Nathaniel whistled low beneath his breath and then looked at her apologetically: He obviously hadn’t meant to make the sound. “If it gets…too rough…Deanna, then either myself or Kagen will release the bindings and hold you, instead.” He paused as if searching for an adequate explanation. “You can’t expect us just to watch…without helping in whatever way we can.”
Her smile was faint. “Yeah, okay.” She glanced at the clinic door then. “Where is Jocelyn?” She looked at her watch—for the tenth time. “She said she’d be here.”
By the look on Nathaniel’s face, it was obvious that he was speaking to his destiny telepathically. After a short pause, he said, “Looks like she got held up in her self-defense class, but she’s on her way.” He paused, listening. “She says she’ll be here in five minutes.”
Deanna swallowed hard and looked at the hospital bed—at the magnificent male who was lying so serenely beneath the crisp white sheets—and took a deep breath.
She couldn’t believe this was happening.
That the actual conversion was about to take place.
That she had committed her life, her future, and even her species—changing from human to Vampyr—into a beautiful stranger’s hands, when she hadn’t even met him.

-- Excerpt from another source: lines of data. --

/-- The timeout of an entry: where the time count has reached the earliest deadline of a FETCHING entry, it fails
(R153). -/
def State.fetchTimeout (s : State) (e : EntryId) : State :=
  match s.comp.table[e].read with
  | none => s
  | some r =>
    if r.state = .fetching then
      match earliest r.outstanding with
      | none => s
      | some d =>
        if d.toNat ≤ s.time.toNat then
          match timedOutModule r.outstanding d with
          | none => s
          | some m => s.failEntry e r m reasonTimeout
        else s
    else s

/-- The completion of a COMPLETE entry: the answer, the entry free, then what follows (R151). -/
def State.completeRead (s : State) (e : EntryId) : State :=
  match s.comp.table[e].read with
  | none => s
  | some r =>
    match r.state, r.frame with
    | .complete, .record f =>
      match s.comp.views[r.view].frame f with
      | none => s
      | some o =>
        let bytes := pixelAnswer s.comp.views[r.view] o r.source r.offset r.len
        ((s.answer r.place (.ok bytes)).freeEntry e).afterLeave r.view
    | _, _ => s

/-- Every fetch outstanding in the table, as a reset withdraws them (R155). -/
def Composer.allWithdrawn (c : Composer) : List Withdrawn :=
  c.withdrawn ++ (allEntries.map fun e => c.table[e].read.elim [] (withdraw e c.table[e].tag)).flatten

/-- The Composer after a reset: no output frame, every entry free with tag 0, every outstanding fetch withdrawn (R144,
R155). -/
def Composer.clear (c : Composer) : Composer := { Composer.reset with withdrawn := c.allWithdrawn }

/-- Whether a place of the queue is that of a read in the table. -/
def Composer.holdsPlace (c : Composer) (place : Nat) : Bool :=
  c.table.toList.any fun e => e.read.any (·.place == place)

/-- RESET_ALL answers every read of the table with an error (R155). -/
def State.failReads (s : State) : State :=
  { s with
    path :=
      { s.path with
        queue := s.path.queue.map fun q => if s.comp.holdsPlace q.place then { q with answer := some .error } else q } }

end Sys2Proof.Machine
end

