-- ==== Sys2Proof/Machine/Traffic.lean ====
section
/-! DEFINITION. Upstream traffic: classification and acceptance (R1, R6 to R18), the frame protocol of the Capture Tracker
(R23 to R33), and memory's answers (R17). -/

namespace Sys2Proof.Machine

/-! ### Classification (R6, R7) -/

/-- The class of a byte (R6). The class of a slot's bytes names the slot; `outside` is a byte outside the carve-out. -/
inductive ByteClass where
  | capture (m : ModuleId)
  | view (v : ViewId)
  | control
  | slot (m : ModuleId) (i : Nat)
  | plain
  | outside
deriving DecidableEq, Repr

/-- Whether an address lies in an ACTIVE window. -/
def Window.coversActive (w : Window) (a : Nat) : Bool :=
  match w with
  | .active e => e.contains a
  | .configured _ => false
  | .unconfigured => false

/-- The start of a window; 0 where it has none, which no active window lacks (R3). -/
def Window.start (w : Window) : Nat := w.extent.elim 0 (·.start)

/-- The loaded slot of a module whose extent holds an address. -/
def ModuleSlots.slotAt (ms : ModuleSlots) (a : Nat) : Option Nat := ms.slots.findIdx? (·.extent.contains a)

/-- The loaded slot whose extent holds an address. -/
def State.slotAt (s : State) (a : Nat) : Option (ModuleId × Nat) :=
  allModules.findSome? fun m => (s.store.mods[m].slotAt a).map fun i => (m, i)

/-- The class of the byte at an address (R6). -/
def State.classAt (s : State) (a : Nat) : ByteClass :=
  match allModules.find? fun m => s.path.captureWindows[m].coversActive a with
  | some m => .capture m
  | none =>
    match allViews.find? fun v => s.path.viewWindows[v].coversActive a with
    | some v => .view v
    | none =>
      if (controlExtent s.cfg).contains a then .control
      else
        match s.slotAt a with
        | some (m, i) => .slot m i
        | none => if insideCarve s.cfg a 1 then .plain else .outside

/-- The class of a transaction: that of its first byte if its last byte has the same one, else none, and the transaction
is refused as a span (R6, R7). -/
def State.classify (s : State) (x : Transaction) : Option ByteClass :=
  let c := s.classAt x.address.toNat
  if c = s.classAt (x.address.toNat + x.len - 1) then some c else none

/-! ### Events the Memory Path and the Tracker raise (R164) -/

/-- SPAN_REFUSED: the requester identity (R7). -/
def spanRaise (requester : Byte) : Raise where
  kind := .spanRefused
  subject := requester.toNat
  second := 0
  frame := 0
  reason := 0

/-- WRITE_REFUSED: the module or view, the requester identity, the reason (R8, R12, R14). -/
def writeRefusedRaise (subject : Nat) (requester : Byte) (reason : Nat) : Raise where
  kind := .writeRefused
  subject := subject
  second := requester.toNat
  frame := 0
  reason := reason

/-- An event that names a module and a frame number (R22 to R33). -/
def moduleRaise (kind : EventKind) (m : ModuleId) (frame : Word) (reason : Nat) : Raise where
  kind := kind
  subject := m.val
  second := 0
  frame := frame
  reason := reason

/-! ### Pixel-area writes (R23 to R25) -/

/-- The rounded pixel area P of a module (R2). -/
def ModuleRecord.area (r : ModuleRecord) : Nat := pixelArea r.height r.stride

/-- The window offsets of the pixel words that lie whole inside a write of `len` bytes at window offset `off`, in
increasing order (R24). Strides are multiples of 64, so that words begin at multiples of 4. -/
def wholeWords (off len : Nat) : List Nat :=
  ((List.range (len / 4)).map fun i => (off + 3) / 4 * 4 + 4 * i).filter fun o => decide (o + 4 ≤ off + len)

She swallowed convulsively, bearing down on her resolve. The decision to go through with it had been primarily hers. While Marquis would have forced the issue earlier—all of Nachari’s brothers believed the transition would make a difference; if nothing else, the sharing of DNA might provide Deanna with c
ritical information about Nachari: where he was and what was happening to him, what was still keeping him away—the Ancient Master Warrior had backed off at the request of his younger siblings. They all wanted Deanna to come to Nachari of her own free will.
And she had.
Or at least, she was about to do just that.
She turned away as Kagen checked the connections on the intricate medical apparatus a final time. The seamless appearance of two razor-sharp incisors elongating beneath the Master Wizard’s upper lip, following an injection of some sort of stimulant, had already unsettled Deanna enough. It wasn’t like she hadn’t seen fangs on Kagen, Nathaniel, and Marquis a time or two during her stay in Dark Moon Vale, but seeing them on Nachari—well, that was an entirely different matter.
It just brought it all home.
Made it all too real.
Nachari Silivasi was a vampire.
And gods willing, by the end of this procedure, she would be a vampire too—converted by this mysterious male, whom she’d never even met, with the help of his brother, the vampire Healer.
The catheters that protruded from beneath the extended fangs were equipped with a tiny pump, intended to extract venom directly from Nachari’s glands, carry it along a short, narrow tube, and infuse it into a small port that led to Deanna’s internal jugular vein for however long the conversion took.
Anxious tears threatened Deanna’s eyes. Oh, God, please don’t let me panic, she thought, staring once more at the clinic door. Weighing one last time whether to stay or run.
“Deanna.” Kagen’s soft voice interrupted her thoughts.
“Huh?” she asked, turning around to face him. He had the necessary tubing in his hands. “Why don’t we go ahead and prepare the central line while we wait for Jocelyn.”
Deanna looked at the intimidating apparatus and swallowed a lump in her throat. “Yeah, uh, okay.”
Nathaniel practically glided across the floor in that sinewy, cat-like way that he always had, and placed a steadying hand on her shoulder. “Sister, breathe.” She felt a powerful influx of relaxing energy flow through her as a result of Nathaniel’s touch, and it allowed her body to relax for the first time. “This part will be painless—I will see to it,” he reassured her.